In another embodiment, the first instruction includes a third sub-instruction, receiving the first instruction, including:

receiving a third sub-instruction sent by the control terminal 100, wherein the third sub-instruction carries a third sub-speed;

and unloading from the receiving position to the target unloading point according to the third sub-speed.

In another embodiment, the first instruction includes a fourth sub-instruction, receiving the first instruction, including:

receiving a fourth sub-instruction sent by the control terminal 100, wherein the fourth sub-instruction carries a fourth sub-speed;

and (5) according to the fourth sub-speed, driving the vehicle from the goods receiving position to the starting end of the conveying line to receive goods in a queuing manner again.

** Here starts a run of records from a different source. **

-- ==== Sys2Proof/Tests/Slice0.lean ====
section
/-! SUPPORT. The model's own tests: ill-formed terms refused, command words written out from spec/30_encoding.md,
one-step tests whose expected results are rows of spec/95_test_vectors.md, spec/96_test_vectors_faults.md and
spec/97_test_vectors_pipelines.md (row names in the comments), and a witness for the hypotheses of every statement
that has some. -/

namespace Sys2Proof.Tests

open Sys2Proof.Machine

/-! ### Well-formedness: each check refuses an ill-formed term -/

theorem test_wf_reserved_bits : CommandWord.wellFormed ⟨1, 0x30⟩ = false := by decide
theorem test_wf_unassigned_opcode : CommandWord.wellFormed ⟨0, 0x32⟩ = false := by decide
theorem test_wf_legal_word : CommandWord.wellFormed ⟨0, 0x30⟩ = true := by decide
theorem test_wf_wr64_tctr : ScriptLine.wellFormed (.wr64 .tctr 0) = false := by decide
theorem test_wf_secret_too_long : ScriptLine.wellFormed (.loadSecret (zeros 257)) = false := by decide +kernel
theorem test_wf_digest_too_long : ScriptLine.wellFormed (.loadDigest (zeros 65)) = false := by decide
theorem test_wf_candidate_too_long : ScriptLine.wellFormed (.loadCand (zeros 17)) = false := by decide
theorem test_wf_string_too_long : ScriptLine.wellFormed (.expectStr (zeros 13)) = false := by decide

/-! ### Decoding: the words of rule R101, bit by bit -/

theorem test_decode_nop : decode 0b00000000000000000000000000000000 = .command .nop := by decide
theorem test_decode_clear : decode 0b00000000000000000000000000000001 = .command .clear := by decide
theorem test_decode_keynorm : decode 0b00000000000000000000000000010000 = .command .keynorm := by decide
theorem test_decode_hmacctr : decode 0b00000000000000000000000000010001 = .command .hmacctr := by decide
theorem test_decode_extract : decode 0b00000000000000000000000000100000 = .command .extract := by decide
theorem test_decode_reduce : decode 0b00000000000000000000000000100001 = .command .reduce := by decide
theorem test_decode_render : decode 0b00000000000000000000000000100010 = .command .render := by decide
theorem test_decode_trunc : decode 0b00000000000000000000000000100011 = .command .trunc := by decide
theorem test_decode_compare : decode 0b00000000000000000000000000100100 = .command .compare := by decide
theorem test_decode_hotpgen : decode 0b00000000000000000000000000110000 = .command .hotpgen := by decide
theorem test_decode_hotpvfy : decode 0b00000000000000000000000000110001 = .command .hotpvfy := by decide
theorem test_decode_tstep : decode 0b00000000000000000000000001000000 = .command .tstep := by decide
theorem test_decode_totpgen : decode 0b00000000000000000000000001000001 = .command .totpgen := by decide
theorem test_decode_totpvfy : decode 0b00000000000000000000000001000010 = .command .totpvfy := by decide

/-- Unassigned opcodes beside assigned ones, and a legal opcode with a reserved bit set (R103). -/
theorem test_decode_illegal :
    ([(0x2 : Word), 0x12, 0x1F, 0x25, 0x32, 0x43, 0xFF, 0x130, 0x80000000].all fun w => decode w == .illegal) = true := by
  decide

theorem test_decode_table_word : decodeTableWord 32 0x42 = some .totpvfy ∧ decodeTableWord 32 0x142 = none := by
  decide

/-! ### Hash functions (95 section 2; 40 rules R131 to R135) -/

/-- "abc". -/
def abc : Bytes := [0x61, 0x62, 0x63]

theorem test_sha1_abc : beNat (hash .sha1 abc) = 0xa9993e364706816aba3e25717850c26c9cd0d89d := by decide +kernel

theorem test_sha1_two_blocks :
    beNat (hash .sha1 (List.replicate 56 0x61)) = 0xc2db330f6083854c99d4b5bfb6e8f29f201be699 := by decide +kernel

theorem test_sha256_abc :
    beNat (hash .sha256 abc) = 0xba7816bf8f01cfea414140de5dae2223b00361a396177a9cb410ff61f20015ad := by
  decide +kernel

theorem test_sha512_abc :
    beNat (hash .sha512 abc) =
      0xddaf35a193617abacc417349ae20413112e6fa4e89a97ea20a9eeee64b55d39a2192992a274fc1a836ba3c23a3feebbd454d4423643ce80e2a9ac94fa54ca49f := by
  decide +kernel

/-! ### States for the one-step tests -/

/-- The state after, when the outcome is a next state. -/
def after : Host.Outcome State Fault Refusal → Option State
  | .next t => some t
  | .fault _ => none
  | .refused _ => none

In another embodiment, the first instruction includes a fifth sub-instruction, receiving the first instruction includes:

receiving a fifth sub-instruction sent by the control terminal 100, wherein the fifth sub-instruction carries a fifth sub-speed;

and according to the fifth sub-speed, the vehicle runs from the goods receiving position to the manual delivery point for unloading.

In one embodiment, further comprising:

receiving acquisition information sent by the control terminal 100;

the acquired image information is transmitted to the control terminal 100 according to the acquired information.

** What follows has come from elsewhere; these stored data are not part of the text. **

/-- A further update that commutes with the write of `r`. -/
theorem AgreeBut.map {t t' : State} {f : State → State} (h : AgreeBut r v written (.next t) (.next t'))
    (hf : ∀ u : State, f (u.setReg r v) = (f u).setReg r v) : AgreeBut r v written (.next (f t)) (.next (f t')) := by
  obtain ⟨u, hu, hu'⟩ := h
  cases hu
  cases hu'
  cases written
  · exact agreeBut_of_kept rfl (hf t)
  · exact ⟨_, rfl, rfl⟩

/-- The operand check reads the operand byte only, and BadRegister writes no register. -/
theorem agreeBut_withReg {b : Byte} {s : State} {k k' : RegIndex → Host.Outcome State Fault Refusal}
    (hbad : isRegByte b = false → written = false)
    (h : ∀ a : RegIndex, b.toNat = a.val → AgreeBut r v written (k a) (k' a)) :
    AgreeBut r v written (withReg b s k) (withReg b (s.setReg r v) k') := by
  rcases withReg_cases b s k with ⟨a, ha, e⟩ | ⟨h7, e⟩
  · rw [e, withReg_of_names ha]
    exact h a ha
  · rw [e, withReg_of_bad h7]
    exact agreeBut_of_kept (hbad (isRegByte_false h7)) rfl

/-- R90: the ALU reads its two registers only, whatever it is asked to do. -/
theorem alu_setReg (op : AluOp) (s : State) {a b : RegIndex} (ha : r ≠ a) (hb : r ≠ b) :
    alu op a b (s.setReg r v) = (alu op a b s).map fun t => t.setReg r v := by
  cases op with
  | add | mul =>
    simp only [alu, s.reg_setReg_of_ne v ha, s.reg_setReg_of_ne v hb, s.setReg_comm v _ ha, Option.map_some]
  | cmp =>
    simp only [alu, s.reg_setReg_of_ne v ha, s.reg_setReg_of_ne v hb]
    rfl
  | other code => rfl

/-- An ALU instruction agrees where it reads two other registers than `r`. -/
theorem agreeBut_aluInstr {op : AluOp} {ra rb : Byte} {s : State}
    (hbad : (isRegByte ra && isRegByte rb) = false → written = false)
    (h : ∀ a b : RegIndex, ra.toNat = a.val → rb.toNat = b.val → (r ≠ a ∧ r ≠ b) ∧ written = false) :
    AgreeBut r v written (aluInstr op ra rb s) (aluInstr op ra rb (s.setReg r v)) := by
  refine agreeBut_withReg (fun hra => hbad (by simp [hra])) fun a ha => ?_
  refine agreeBut_withReg (fun hrb => hbad (by simp [hrb])) fun b hb => ?_
  obtain ⟨⟨hra, hrb⟩, hw⟩ := h a b ha hb
  simp only [alu_setReg op s hra hrb]
  cases alu op a b s with
  | none => exact agreeBut_of_kept hw rfl
  | some t => exact agreeBut_of_kept hw rfl

end

/-! ## Every instruction -/

theorem writesReg_of_not_wellFormed {i : Instr} (h : i.wellFormed = false) (r : RegIndex) : writesReg i r = false := by
  simp [writesReg, h]

/-- An instruction agrees but for a register outside its "reads" column. -/
theorem exec_agreeBut {i : Instr} {s : State} {r : RegIndex} (v : Byte) (h : readsReg i s r = false) :
    AgreeBut r v (writesReg i r) (exec i s) (exec i (s.setReg r v)) := by
  have hbad : i.wellFormed = false → writesReg i r = false := fun hw => writesReg_of_not_wellFormed hw r
  cases i with
  | hlt => exact agreeBut_of_kept rfl rfl
  | ret =>
    have h7 : r ≠ 7 := by simpa [readsReg, Instr.wellFormed] using h
    refine agreeBut_of_kept (by simp [writesReg, h7]) ?_
    rw [s.loadSp_setReg v h7]
    exact (s.jump s.loadSp).incSp_setReg v h7
  | push ra | call ra =>
    refine agreeBut_withReg hbad fun a ha => ?_
    obtain ⟨h7, hra⟩ : r ≠ 7 ∧ r ≠ a := by
      simpa [readsReg, Instr.wellFormed, isRegByte_of_names ha, names_eq_decide ha] using h
    refine agreeBut_of_kept (by simp [writesReg, h7]) ?_
    rw [s.decSp_setReg v h7, s.decSp.reg_setReg_of_ne v hra, s.decSp.storeSp_setReg v h7]
    rfl
  | pop ra =>
    refine agreeBut_withReg hbad fun a ha => ?_
    have h7 : r ≠ 7 := by simpa [readsReg, Instr.wellFormed, isRegByte_of_names ha] using h
    have hw : writesReg (.pop ra) r = decide (r = a) := by
      simp [writesReg, Instr.wellFormed, isRegByte_of_names ha, names_eq_decide ha, h7]
    rw [s.loadSp_setReg v h7]
    refine (agreeBut_setReg s s.loadSp hw).map (f := fun u => u.incSp.advance 2) fun u => ?_
    rw [u.incSp_setReg v h7]
    rfl
  | prn ra =>
    refine agreeBut_withReg hbad fun a ha => agreeBut_of_kept (by simp [writesReg]) ?_
    have hra : r ≠ a := by simpa [readsReg, Instr.wellFormed, isRegByte_of_names ha, names_eq_decide ha] using h
    rw [s.reg_setReg_of_ne v hra]
    rfl
  | jmp ra =>
    refine agreeBut_withReg hbad fun a ha => agreeBut_of_kept (by simp [writesReg]) (s.jump_reg_setReg v ?_)
    simpa [readsReg, Instr.wellFormed, isRegByte_of_names ha, names_eq_decide ha] using h
  | jeq ra =>
    refine agreeBut_withReg hbad fun a ha =>
      agreeBut_ite s.flE (by simp [writesReg]) (fun hE => s.jump_reg_setReg v ?_) fun _ => rfl
    simpa [readsReg, Instr.wellFormed, isRegByte_of_names ha, names_eq_decide ha, hE] using h
  | jne ra =>
    refine agreeBut_withReg hbad fun a ha =>
      agreeBut_ite s.flE (by simp [writesReg]) (fun _ => rfl) fun hE => s.jump_reg_setReg v ?_
    simpa [readsReg, Instr.wellFormed, isRegByte_of_names ha, names_eq_decide ha, hE] using h
  | ldi ra imm =>
    refine agreeBut_withReg hbad fun a ha => ?_
    have hw : writesReg (.ldi ra imm) r = decide (r = a) := by
      simp [writesReg, Instr.wellFormed, isRegByte_of_names ha, names_eq_decide ha]
    exact (agreeBut_setReg s imm hw).map (f := fun u => u.advance 3) fun _ => rfl
  | add ra rb | mul ra rb | cmp ra rb =>
    simp only [exec, execAdd, execMul, execCmp]
    refine agreeBut_aluInstr hbad fun a b ha hb => ?_
    have hne : r ≠ a ∧ r ≠ b := by
      simpa [readsReg, Instr.wellFormed, isRegByte_of_names ha, isRegByte_of_names hb, names_eq_decide ha,
        names_eq_decide hb] using h
    exact ⟨hne, by simp [writesReg, names_eq_decide ha, hne.1]⟩

/-- Settles O40: the write of an unread register commutes with the instruction, or is overwritten by it. -/
theorem unreadRegisterHasNoInfluence : Obligations.UnreadRegisterHasNoInfluence :=
  fun _ _ _ v h => exec_agreeBut v h

end Sys2Proof.Machine
end

section
/-!
PROOFS. A memory write of the core's memory and of the host port, and what the port turns away (20_memory.md R32, R44,
70_reset_and_hazards.md R144, R147).
-/

namespace Sys2Proof.Machine

/-! ## Memory writes -/

theorem memWrite_of_lt {addr : Nat} (m : Memory) (v : Byte) (h : addr < Config.memSize) :
    memWrite m addr v = some (memPut m addr v) :=
  if_pos h

theorem memWrite_of_ge {addr : Nat} (m : Memory) (v : Byte) (h : Config.memSize ≤ addr) : memWrite m addr v = none :=
  if_neg (Nat.not_lt.mpr h)

theorem memRead_memPut_same {addr : Nat} (m : Memory) (v : Byte) (h : addr < Config.memSize) :
    memRead (memPut m addr v) addr = v := by
  rw [memRead_memPut m addr addr v h, if_pos rfl]

theorem memRead_memPut_of_ne {addr b : Nat} (m : Memory) (v : Byte) (h : addr < Config.memSize) (hb : b ≠ addr) :
    memRead (memPut m addr v) b = memRead m b := by
  rw [memRead_memPut m addr b v h, if_neg hb]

In another embodiment, the method further comprises:

after the unloading is completed from the goods receiving position to the target unloading point according to the third sub-speed, receiving a sixth sub-instruction sent by the control terminal 100, wherein the sixth sub-instruction carries the third speed;

and driving from the target unloading point to the starting end of the conveying line at a third speed according to a sixth command.

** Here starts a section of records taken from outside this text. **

-- ==== Sys2Proof/Machine/Ops.lean ====
section
/-! DEFINITION. The named operations over the state: bus cycles, fetches, latches, stack, the status byte, hooks, taking an
interrupt, BRK's shared tail and the return from one. Every operation is a function from state to state that performs its bus
accesses in the order of the cycle tables. -/

namespace Sys2Proof.Machine

/-! ## Bytes and words (R11, R12, R75, R104) -/

/-- `hi:lo`, the word `hi * 256 + lo` (R11). -/
def word (hi lo : Byte) : Word := hi ++ lo

/-- `v[15:8]` -/
def hiByte (v : Word) : Byte := v.extractLsb' 8 8

/-- `v[7:0]` -/
def loByte (v : Word) : Byte := v.extractLsb' 0 8

/-- The zero-page address of a byte (R103). -/
def zeroPage (b : Byte) : Word := word 0x00 b

/-- The stack address of a stack pointer (R34, R79). -/
def stackAddr (sp : Byte) : Word := word 0x01 sp

/-- `sext_16` (R12). -/
def sext16 (b : Byte) : Word := b.signExtend 16

/-- `zext_16` (R12). -/
def zext16 (b : Byte) : Word := b.setWidth 16

/-- The index addition carries into the high byte: `S >= 256` (R159, R166). -/
def carries (base index : Byte) : Bool := decide (256 ≤ base.toNat + index.toNat)

/-! ## Bus cycles (R14, R71, R72, R89, R142) -/

/-- The bus answers this address as RAM (R72's special case). -/
def State.isRam (s : State) (addr : Word) : Bool :=
  s.cfg.ram.any (fun r => decide (r.first ≤ addr.toNat) && decide (addr.toNat ≤ r.last))

/-- The byte the bus answers to a read made now (R71): the RAM part's byte, or the oracle's. -/
def busAnswer (addr : Word) (s : State) : Byte :=
  if s.isRam addr then Memory.get s.mem addr.toNat else Config.busRead s.history addr s.cycles

/-- One read cycle: the access is recorded with the cycle count before its increment, and the counters advance. -/
def readCycle (addr : Word) (s : State) : State :=
  { s with history := .read addr s.cycles :: s.history, cycles := s.cycles + 1, t := s.t + 1 }

/-- One write cycle. The RAM part keeps the byte; any other address leaves memory alone. -/
def writeCycle (addr : Word) (v : Byte) (s : State) : State :=
  { s with
    mem := if s.isRam addr then Memory.set s.mem addr.toNat v else s.mem
    history := .write addr v s.cycles :: s.history
    cycles := s.cycles + 1
    t := s.t + 1 }

/-- A read cycle whose byte goes where `put` says. -/
def readTo (put : Byte → State → State) (addr : Word) (s : State) : State :=
  put (busAnswer addr s) (readCycle addr s)

/-- `Dummy(addr)` (R14): a read whose byte is discarded. -/
def dummyRead (addr : Word) (s : State) : State :=
  readCycle addr s

/-- `fetch()` (R15): read at PC, then PC <- PC + 1; the byte goes where `put` says. -/
def fetchTo (put : Byte → State → State) (s : State) : State :=
  put (busAnswer s.pc s) { readCycle s.pc s with pc := s.pc + 1 }

/-! ## Latches and registers as destinations -/

def setADL (b : Byte) (s : State) : State := { s with lat := { s.lat with adl := b } }
def setADH (b : Byte) (s : State) : State := { s with lat := { s.lat with adh := b } }
def setBAL (b : Byte) (s : State) : State := { s with lat := { s.lat with bal := b } }
def setBAH (b : Byte) (s : State) : State := { s with lat := { s.lat with bah := b } }
def setIAL (b : Byte) (s : State) : State := { s with lat := { s.lat with ial := b } }
def setIAH (b : Byte) (s : State) : State := { s with lat := { s.lat with iah := b } }
def setOFF (b : Byte) (s : State) : State := { s with lat := { s.lat with off := b } }
def setDATA (b : Byte) (s : State) : State := { s with lat := { s.lat with data := b } }
def setEA (w : Word) (s : State) : State := { s with lat := { s.lat with ea := w } }
def setOpcode (b : Byte) (s : State) : State := { s with opcode := b }
def setA (b : Byte) (s : State) : State := { s with a := b }
def setX (b : Byte) (s : State) : State := { s with x := b }
def setY (b : Byte) (s : State) : State := { s with y := b }
def setSP (b : Byte) (s : State) : State := { s with sp := b }
def setPC (w : Word) (s : State) : State := { s with pc := w }

/-- The word in the address latches, `ADH:ADL`. -/
def State.ad (s : State) : Word := word s.lat.adh s.lat.adl

/-- The word in the base latches, `BAH:BAL`. -/
def State.ba (s : State) : Word := word s.lat.bah s.lat.bal

/-- The word in the indirect latches, `IAH:IAL`. -/
def State.ia (s : State) : Word := word s.lat.iah s.lat.ial

/-! ## Status byte (R38 to R40) -/

/-- The bit `k` of a byte set to a flag. -/
def flagBit (k : Nat) (b : Bool) : Byte := if b then BitVec.twoPow 8 k else 0

/-- `P` (R39): the six flags at their places, bits 5 and 4 zero. -/
def statusByte (f : Flags) : Byte :=
  flagBit 7 f.n ||| flagBit 6 f.v ||| flagBit 3 f.d ||| flagBit 2 f.i ||| flagBit 1 f.z ||| flagBit 0 f.c

/-- `PushP(b) = P | 0x20 | (b << 4)` (R39). -/
def pushedStatus (b : Bool) (f : Flags) : Byte :=
  statusByte f ||| 0x20 ||| flagBit 4 b

/-- `setStatusBits(v)` (R40): bits 5 and 4 are discarded. -/
def statusFlags (v : Byte) : Flags where
  n := v.getLsbD 7
  v := v.getLsbD 6
  d := v.getLsbD 3
  i := v.getLsbD 2
  z := v.getLsbD 1
  c := v.getLsbD 0

def setStatusBits (v : Byte) (s : State) : State := { s with flags := statusFlags v }

/-! ## Stack (R15, R34) -/

/-- `push(v)`: write at the stack pointer, then decrement it mod 256. -/
def push (v : Byte) (s : State) : State :=
  let s' := writeCycle (stackAddr s.sp) v s
  { s' with sp := s.sp - 1 }

/-- `pull()`: increment the stack pointer mod 256, then read there; the byte goes where `put` says. -/
def pullTo (put : Byte → State → State) (s : State) : State :=
  let s' := { s with sp := s.sp + 1 }
  readTo put (stackAddr s'.sp) s'

/-! ## Hooks, the illegal mark, the end of an instruction -/

/-- `emit(h)` (R15, R423): a hook event in the output trace. -/
def emit (h : Hook) (s : State) : State := { s with history := .hook h :: s.history }

/-- `mark_illegal` (R15, R55). -/
def markIllegal (s : State) : State := { s with illegalSeen := true }

/-- One idle cycle of the illegal-opcode stub: no bus access (R142, R385). -/
def idleCycles (k : Nat) (s : State) : State := { s with cycles := s.cycles + k, t := s.t + k }

/-- The state at the boundary that ends an instruction or an interrupt sequence: T returns to 0 (R49). -/
def endInstr (s : State) : State := { s with t := 0 }

/-- The answer of an instruction's meaning: the boundary after its last cycle. -/
def finish (s : State) : Host.Outcome State Fault Refusal := .next (endInstr s)

/-! ## Taking an interrupt, BRK's tail, and the return (R330, R407 to R412, R325) -/

/-- The vectors (R80). -/
def nmiVector : Word := 0xFFFA
def resetVector : Word := 0xFFFC
def irqVector : Word := 0xFFFE

/-- PC from a vector: two reads, low byte first (R80, R411). -/
def loadVector (vec : Word) (s : State) : State :=
  let s := readTo setADL vec s
  let s := readTo setADH (vec + 1) s
  setPC s.ad s

/-- The shared tail of BRK and the interrupt sequences (R330 c3 to c7, R407 c3 to c7): push PC high, PC low and the status byte
with B as given; then I <- 1, and D <- 0 where `clearsD`; then PC from the vector. -/
def enterHandler (pushedB clearsD : Bool) (vec : Word) (s : State) : State :=
  let s := push (hiByte s.pc) s
  let s := push (loByte s.pc) s
  let s := push (pushedStatus pushedB s.flags) s
  let s := { s with flags := { s.flags with i := true, d := s.flags.d && !clearsD } }
  loadVector vec s

/-- The two interrupt inputs (R401). -/
inductive Interrupt where
  | nmi
  | irq
  deriving DecidableEq, Repr

/-- The vector of an interrupt (R407). -/
def interruptVector : Interrupt → Word
  | .nmi => nmiVector
  | .irq => irqVector

/-- The latch of the interrupt taken is cleared, the other one is untouched (R412). -/
def clearLatch (k : Interrupt) (s : State) : State :=
  match k with
  | .nmi => { s with pendingNMI := false }
  | .irq => { s with pendingIRQ := false }

/-- NMI and IRQ entry clear D on the 65C02, and on the NMOS core only where the parameter says so (R410). -/
def interruptClearsD (c : Config) : Bool :=
  match c.variant with
  | .cmos65c02 => true
  | .nmos6502 => c.nmosHwIntClearsD

/-- The interrupt sequence (R407): 7 cycles in place of an instruction. c1 reads the opcode at PC and discards it into
`opcode`, c2 reads there again; PC is not incremented. -/
def takeInterrupt (k : Interrupt) (s : State) : State :=
  let s := clearLatch k (readTo setOpcode s.pc s)
  let s := dummyRead s.pc s
  endInstr (enterHandler s.cfg.hwIntPushedB (interruptClearsD s.cfg) (interruptVector k) s)

/-- RTI after its opcode fetch (R325, R415): two dummy reads, the status byte, PC low and PC high pulled, no + 1; then the
`return` hook. -/
def returnFromInterrupt (s : State) : State :=
  let s := dummyRead s.pc s
  let s := dummyRead (stackAddr s.sp) s
  let s := pullTo setStatusBits s
  let s := pullTo setADL s
  let s := pullTo setADH s
  emit .ret (setPC s.ad s)

/-! ## The boundary step (R140, R141) -/

/-- c1 of every instruction: `opcode <- fetch()` (R141). -/
def fetchOpcode (s : State) : State :=
  fetchTo setOpcode s

/-- What the boundary step takes in place of an instruction, if anything: NMI first, then IRQ where I is clear (R140, R405,
R406). -/
def pendingInterrupt (s : State) : Option Interrupt :=
  if s.pendingNMI then some .nmi
  else if s.pendingIRQ && !s.flags.i then some .irq
  else none

end Sys2Proof.Machine
end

In yet another embodiment, further comprising:

after the fifth sub-speed runs from the goods receiving position to the manual delivery point for unloading, a seventh sub-instruction sent by the control terminal 100 is received, wherein the seventh sub-instruction carries a fourth speed;

and driving from the manual delivery point to the starting end of the conveying line at a fourth speed according to the seventh instruction.

It should be understood that, although the steps in the flowcharts related to the above embodiments are sequentially shown as indicated by arrows, these steps are not necessarily sequentially performed in the order indicated by the arrows. The steps are not strictly limited to the order of execution unless explicitly recited herein, and the steps may be executed in other orders. Moreover, at least some of the steps in the flowcharts described in the above embodiments may include a plurality of steps or a plurality of stages, which are not necessarily performed at the same time, but may be performed at different times, and the order of the steps or stages is not necessarily performed sequentially, but may be performed alternately or alternately with at least some of the other steps or stages.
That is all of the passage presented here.